What is expected: After locating the line that contains "pc := (dest" in the records below, write out exactly that line and each line after it through the one that contains "pc := th.pc", and nothing else.

Top of Records to process

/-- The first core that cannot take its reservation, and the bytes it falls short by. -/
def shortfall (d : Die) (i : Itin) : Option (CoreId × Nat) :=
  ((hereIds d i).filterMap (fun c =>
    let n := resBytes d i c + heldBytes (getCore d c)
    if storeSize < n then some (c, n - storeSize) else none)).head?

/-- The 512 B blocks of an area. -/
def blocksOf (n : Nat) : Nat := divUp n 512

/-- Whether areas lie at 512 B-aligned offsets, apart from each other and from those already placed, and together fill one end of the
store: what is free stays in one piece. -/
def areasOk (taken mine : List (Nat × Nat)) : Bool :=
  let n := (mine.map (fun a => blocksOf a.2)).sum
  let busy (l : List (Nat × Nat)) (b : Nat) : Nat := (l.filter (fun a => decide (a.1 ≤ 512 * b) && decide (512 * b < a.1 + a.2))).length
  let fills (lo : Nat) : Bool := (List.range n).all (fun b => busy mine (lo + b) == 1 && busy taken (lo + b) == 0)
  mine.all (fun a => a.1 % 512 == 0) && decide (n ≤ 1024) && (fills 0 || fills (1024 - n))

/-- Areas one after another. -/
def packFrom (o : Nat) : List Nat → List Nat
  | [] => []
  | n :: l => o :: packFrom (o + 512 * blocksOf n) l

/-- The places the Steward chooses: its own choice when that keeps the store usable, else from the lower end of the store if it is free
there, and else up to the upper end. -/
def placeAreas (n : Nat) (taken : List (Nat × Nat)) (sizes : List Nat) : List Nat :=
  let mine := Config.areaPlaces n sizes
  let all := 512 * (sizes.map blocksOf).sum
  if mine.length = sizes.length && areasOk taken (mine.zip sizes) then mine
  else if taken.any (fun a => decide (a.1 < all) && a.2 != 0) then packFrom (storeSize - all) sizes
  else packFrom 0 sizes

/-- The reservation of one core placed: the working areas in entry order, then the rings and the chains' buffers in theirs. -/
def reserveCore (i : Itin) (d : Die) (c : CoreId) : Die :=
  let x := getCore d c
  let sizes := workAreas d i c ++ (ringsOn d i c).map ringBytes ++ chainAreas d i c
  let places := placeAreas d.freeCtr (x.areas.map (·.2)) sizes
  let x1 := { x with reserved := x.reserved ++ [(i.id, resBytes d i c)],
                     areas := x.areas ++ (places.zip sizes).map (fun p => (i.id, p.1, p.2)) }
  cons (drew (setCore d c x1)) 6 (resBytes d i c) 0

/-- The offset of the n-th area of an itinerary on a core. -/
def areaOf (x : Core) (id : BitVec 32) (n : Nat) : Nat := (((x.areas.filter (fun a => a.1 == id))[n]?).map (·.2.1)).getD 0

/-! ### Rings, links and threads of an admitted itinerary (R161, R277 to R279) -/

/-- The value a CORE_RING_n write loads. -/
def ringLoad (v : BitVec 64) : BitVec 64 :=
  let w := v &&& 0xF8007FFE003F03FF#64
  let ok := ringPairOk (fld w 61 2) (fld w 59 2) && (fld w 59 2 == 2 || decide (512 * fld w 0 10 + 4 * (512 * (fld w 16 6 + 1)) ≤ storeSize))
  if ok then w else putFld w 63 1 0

Bottom of Records to process
Top of Records to process

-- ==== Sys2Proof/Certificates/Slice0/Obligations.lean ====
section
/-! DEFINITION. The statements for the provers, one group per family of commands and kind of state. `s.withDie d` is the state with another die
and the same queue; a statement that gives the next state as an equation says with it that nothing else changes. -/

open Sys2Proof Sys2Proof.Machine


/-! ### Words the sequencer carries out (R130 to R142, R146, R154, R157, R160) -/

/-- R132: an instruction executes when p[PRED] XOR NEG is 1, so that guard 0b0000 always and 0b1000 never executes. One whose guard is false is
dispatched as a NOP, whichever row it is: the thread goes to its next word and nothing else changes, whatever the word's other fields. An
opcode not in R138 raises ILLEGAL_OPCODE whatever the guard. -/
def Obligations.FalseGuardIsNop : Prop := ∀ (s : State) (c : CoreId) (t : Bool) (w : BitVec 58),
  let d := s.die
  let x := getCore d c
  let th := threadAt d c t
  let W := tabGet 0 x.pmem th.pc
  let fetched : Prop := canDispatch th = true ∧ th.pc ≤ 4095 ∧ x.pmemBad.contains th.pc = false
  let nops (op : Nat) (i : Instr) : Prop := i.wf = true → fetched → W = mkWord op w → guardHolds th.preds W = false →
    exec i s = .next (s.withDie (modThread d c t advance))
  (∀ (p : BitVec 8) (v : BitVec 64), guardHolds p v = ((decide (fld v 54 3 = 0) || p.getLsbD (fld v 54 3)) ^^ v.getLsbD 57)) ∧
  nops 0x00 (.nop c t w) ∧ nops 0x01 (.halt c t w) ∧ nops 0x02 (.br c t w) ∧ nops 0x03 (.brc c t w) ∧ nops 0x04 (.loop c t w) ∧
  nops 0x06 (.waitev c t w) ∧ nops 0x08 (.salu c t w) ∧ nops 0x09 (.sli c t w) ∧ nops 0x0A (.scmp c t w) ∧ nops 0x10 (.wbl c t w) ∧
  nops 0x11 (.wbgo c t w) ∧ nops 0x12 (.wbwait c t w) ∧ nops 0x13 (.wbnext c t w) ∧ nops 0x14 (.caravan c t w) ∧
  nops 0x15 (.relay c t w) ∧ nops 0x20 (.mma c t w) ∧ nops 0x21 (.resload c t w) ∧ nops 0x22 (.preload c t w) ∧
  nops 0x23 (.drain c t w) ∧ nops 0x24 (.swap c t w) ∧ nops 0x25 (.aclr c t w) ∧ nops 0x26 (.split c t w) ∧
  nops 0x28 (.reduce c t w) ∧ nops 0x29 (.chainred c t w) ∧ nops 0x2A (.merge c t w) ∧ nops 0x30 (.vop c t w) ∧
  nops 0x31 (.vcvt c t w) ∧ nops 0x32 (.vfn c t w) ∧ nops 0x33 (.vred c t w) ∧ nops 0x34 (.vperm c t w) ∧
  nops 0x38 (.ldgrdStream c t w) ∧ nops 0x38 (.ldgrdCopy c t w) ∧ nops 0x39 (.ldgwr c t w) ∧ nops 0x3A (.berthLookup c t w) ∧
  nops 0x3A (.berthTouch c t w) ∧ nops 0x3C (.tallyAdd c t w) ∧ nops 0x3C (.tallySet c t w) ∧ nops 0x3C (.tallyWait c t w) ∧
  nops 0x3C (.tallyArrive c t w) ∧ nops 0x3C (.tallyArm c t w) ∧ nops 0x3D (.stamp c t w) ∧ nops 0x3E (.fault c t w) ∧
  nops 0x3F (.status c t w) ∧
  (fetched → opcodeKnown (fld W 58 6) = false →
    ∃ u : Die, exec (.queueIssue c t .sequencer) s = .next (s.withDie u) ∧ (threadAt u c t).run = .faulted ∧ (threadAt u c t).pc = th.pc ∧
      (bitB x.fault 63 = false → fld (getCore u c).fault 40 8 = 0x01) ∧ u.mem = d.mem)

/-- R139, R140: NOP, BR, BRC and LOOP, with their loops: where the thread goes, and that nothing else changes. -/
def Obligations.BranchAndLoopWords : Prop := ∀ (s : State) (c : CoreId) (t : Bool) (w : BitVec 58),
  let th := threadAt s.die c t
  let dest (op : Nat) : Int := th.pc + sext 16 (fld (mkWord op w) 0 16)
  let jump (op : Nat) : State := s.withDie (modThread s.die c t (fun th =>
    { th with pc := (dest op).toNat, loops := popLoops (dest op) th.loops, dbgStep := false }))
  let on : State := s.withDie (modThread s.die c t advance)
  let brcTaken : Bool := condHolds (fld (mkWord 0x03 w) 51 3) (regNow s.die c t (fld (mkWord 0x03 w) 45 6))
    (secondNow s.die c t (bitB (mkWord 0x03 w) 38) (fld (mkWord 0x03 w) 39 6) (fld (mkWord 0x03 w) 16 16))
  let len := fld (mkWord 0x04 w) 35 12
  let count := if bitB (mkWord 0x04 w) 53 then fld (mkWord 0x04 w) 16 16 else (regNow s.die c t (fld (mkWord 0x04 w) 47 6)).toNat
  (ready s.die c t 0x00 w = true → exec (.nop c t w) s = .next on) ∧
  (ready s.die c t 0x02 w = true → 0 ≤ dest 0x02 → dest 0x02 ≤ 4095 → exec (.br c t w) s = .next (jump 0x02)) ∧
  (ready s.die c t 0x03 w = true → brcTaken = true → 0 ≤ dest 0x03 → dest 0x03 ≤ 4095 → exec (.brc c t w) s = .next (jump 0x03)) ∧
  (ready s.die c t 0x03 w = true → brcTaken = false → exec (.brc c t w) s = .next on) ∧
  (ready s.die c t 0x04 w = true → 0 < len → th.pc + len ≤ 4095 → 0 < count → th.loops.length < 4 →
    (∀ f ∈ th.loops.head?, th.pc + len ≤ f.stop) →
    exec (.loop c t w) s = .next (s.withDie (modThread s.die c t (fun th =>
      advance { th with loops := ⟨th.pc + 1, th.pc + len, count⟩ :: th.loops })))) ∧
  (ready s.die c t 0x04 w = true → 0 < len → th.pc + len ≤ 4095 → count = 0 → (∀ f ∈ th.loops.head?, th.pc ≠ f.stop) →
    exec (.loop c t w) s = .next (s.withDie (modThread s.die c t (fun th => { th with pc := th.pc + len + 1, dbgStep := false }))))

Bottom of Records to process

Task response:
    { th with pc := (dest op).toNat, loops := popLoops (dest op) th.loops, dbgStep := false }))
  let on : State := s.withDie (modThread s.die c t advance)
  let brcTaken : Bool := condHolds (fld (mkWord 0x03 w) 51 3) (regNow s.die c t (fld (mkWord 0x03 w) 45 6))
    (secondNow s.die c t (bitB (mkWord 0x03 w) 38) (fld (mkWord 0x03 w) 39 6) (fld (mkWord 0x03 w) 16 16))
  let len := fld (mkWord 0x04 w) 35 12
  let count := if bitB (mkWord 0x04 w) 53 then fld (mkWord 0x04 w) 16 16 else (regNow s.die c t (fld (mkWord 0x04 w) 47 6)).toNat
  (ready s.die c t 0x00 w = true → exec (.nop c t w) s = .next on) ∧
  (ready s.die c t 0x02 w = true → 0 ≤ dest 0x02 → dest 0x02 ≤ 4095 → exec (.br c t w) s = .next (jump 0x02)) ∧
  (ready s.die c t 0x03 w = true → brcTaken = true → 0 ≤ dest 0x03 → dest 0x03 ≤ 4095 → exec (.brc c t w) s = .next (jump 0x03)) ∧
  (ready s.die c t 0x03 w = true → brcTaken = false → exec (.brc c t w) s = .next on) ∧
  (ready s.die c t 0x04 w = true → 0 < len → th.pc + len ≤ 4095 → 0 < count → th.loops.length < 4 →
    (∀ f ∈ th.loops.head?, th.pc + len ≤ f.stop) →
    exec (.loop c t w) s = .next (s.withDie (modThread s.die c t (fun th =>
      advance { th with loops := ⟨th.pc + 1, th.pc + len, count⟩ :: th.loops })))) ∧
  (ready s.die c t 0x04 w = true → 0 < len → th.pc + len ≤ 4095 → count = 0 → (∀ f ∈ th.loops.head?, th.pc ≠ f.stop) →
    exec (.loop c t w) s = .next (s.withDie (modThread s.die c t (fun th => { th with pc := th.pc + len + 1, dbgStep := false }))))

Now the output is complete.